First of all notice that triangles CDE and BAE are similar (all three angles there are equal).

This means that the ratio of corresponding sides in these triangles are equal (corresponding sides are opposite equal angles): CD/AB = ED/AE --> 9/3 = ED/AE --> 3 = ED/AE --> 3*AE = ED.

Now, since AD = AE + ED = 4, then AE + 3*AE = 4 --> AE = 1 (and ED = 3).

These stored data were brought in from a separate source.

-- ==== Sys2Proof/Safety.lean ====
section
/-! DEFINITION. The terms claims are stated in: the invariant of the state, what a fault record may hold, runs, and
frames. -/

namespace Sys2Proof.Machine

/-- The state invariant: the program counter is in range (R24), memory is canonical and holds existing cells only, and
the fault record is there exactly when the block is Faulted (R41) and names the instruction `pc` stands at (R34, R202). -/
structure State.Inv (s : State) : Prop where
  pc_le : s.pc.toNat ≤ 256
  mem_wf : s.mem.wf = true
  record_iff_faulted : s.fault.isSome = true ↔ s.life = .faulted
  record_here : ∀ r, s.fault = some r → r.fpc = s.pc ∧ r.fopc = s.opcodeAtPc

/-- What the table of R201 allows a fault record to hold, cause by cause. -/
def FaultRecord.FollowsTable (r : FaultRecord) : Prop :=
  match r.cause with
  | .fetchRange => r.detail = 256 ∧ (r.fpc = 256 → r.fopc = 0)
  | .unknownOpcode => r.detail = zext9 r.fopc ∧ ∀ o, opcodeByte o ≠ r.fopc
  | .badRegister => 7 < r.detail.toNat ∧ r.detail.toNat ≤ 255 ∧ ∃ o, opcodeByte o = r.fopc ∧ o ≠ .halt ∧ o ≠ .ret
  | .returnRange => r.detail = 256 ∧ r.fpc = 254 ∧ r.fopc = opcodeByte .call
  | .stackRange =>
    (r.detail = 0 ∧ (r.fopc = opcodeByte .push ∨ r.fopc = opcodeByte .call)) ∨
      (r.detail = 255 ∧ (r.fopc = opcodeByte .pop ∨ r.fopc = opcodeByte .ret))

/-- A run leads from one state to another: zero or more steps that each answer a next state (R80). -/
inductive Reaches (s : State) : State → Prop where
  | here : Reaches s s
  | step {t u : State} : Reaches s t → Sys2Proof.Machine.step t = .next u → Reaches s u

/-- The state is terminal: Halted or Faulted (R33, R81). -/
def State.Terminal (s : State) : Prop := s.life ≠ .running

/-- A run from this state never raises a fault. -/
def State.NeverFaults (s : State) : Prop := ∀ t, Reaches s t → t.life ≠ .faulted

/-! ### The instruction at the program counter -/

/-- The block is Running and these bytes stand at `pc`, all of them at existing addresses (R53, R76). -/
def State.InstructionAt (s : State) (bytes : List Byte) : Prop :=
  s.life = .running ∧ ∀ k b, bytes[k]? = some b → s.fetchByte (s.pc.toNat + k) = some b

/-- Wherever these bytes stand at `pc`, a step is the given instruction's meaning. -/
def RunsAs (bytes : List Byte) (i : Instr) : Prop := ∀ s : State, s.InstructionAt bytes → step s = exec i s

/-- The decoder faults of a two-byte instruction with one register operand, under its opcode byte (R76, R78). -/
def OneRegisterFaults (opcode : Byte) : Prop :=
  (∀ s : State, s.InstructionAt [opcode] → s.pc.toNat = 255 → step s = .next (s.raise .fetchRange 256)) ∧
  (∀ (s : State) (r : Byte), s.InstructionAt [opcode, r] → 7 < r.toNat →
    step s = .next (s.raise .badRegister r.toNat))

/-- The decoder faults of a three-byte instruction with two register operands, under its opcode byte (R76, R78). -/
def TwoRegisterFaults (opcode : Byte) : Prop :=
  (∀ s : State, s.InstructionAt [opcode] → 254 ≤ s.pc.toNat → step s = .next (s.raise .fetchRange 256)) ∧
  (∀ (s : State) (a b : Byte), s.InstructionAt [opcode, a, b] → 7 < a.toNat →
    step s = .next (s.raise .badRegister a.toNat)) ∧
  (∀ (s : State) (a b : Byte), s.InstructionAt [opcode, a, b] → a.toNat ≤ 7 → 7 < b.toNat →
    step s = .next (s.raise .badRegister b.toNat))

/-! ### Frames: what two states agree on -/

/-- Every cell of memory reads the same. -/
def SameCells (s t : State) : Prop := ∀ a, t.readByte a = s.readByte a

/-- Every cell but one reads the same. -/
def SameCellsBut (a : Byte) (s t : State) : Prop := ∀ b, b ≠ a → t.readByte b = s.readByte b

/-- Every register outside a list holds the same value. -/
def SameRegsBut (rs : List Reg) (s t : State) : Prop := ∀ r, r ∉ rs → t.reg r = s.reg r

/-- The lifecycle state and the fault record are the same. -/
def SameStatus (s t : State) : Prop := t.life = s.life ∧ t.fault = s.fault

end Sys2Proof.Machine
end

The area of triangle AEC = 1/2*(base)*(height) = AE*CD = 1/2*1*9 = 4.5.

Answer 2

Answer:

$A_{AEC}$ = 4.5 units²

Step-by-step explanation:

AB║CD ⇒ ∠ABE ≅ ∠DCE (alternate interior angles) and ∠AEB ≅ ∠DEC (vertical angles) ⇒ ΔABE ~ ΔDCE ⇒ $\frac{CD}{BA}$ = $\frac{9}{3}$ = 3

Let AE = x , then ED = 4 - x

$\frac{4-x}{x}$ = 3 ⇒ 3x = 4 - x ⇒ x = 1

AE = 1 and DE = 3

$A_{ACD}$ = $\frac{(4)(9)}{2}$ = 18

$A_{ECD}$ = $\frac{(9)(3)}{2}$ = 13.5

$A_{AEC}$ = $A_{ACD}$ - $A_{ECD}$ = 18 - 13.5 = 4.5 units²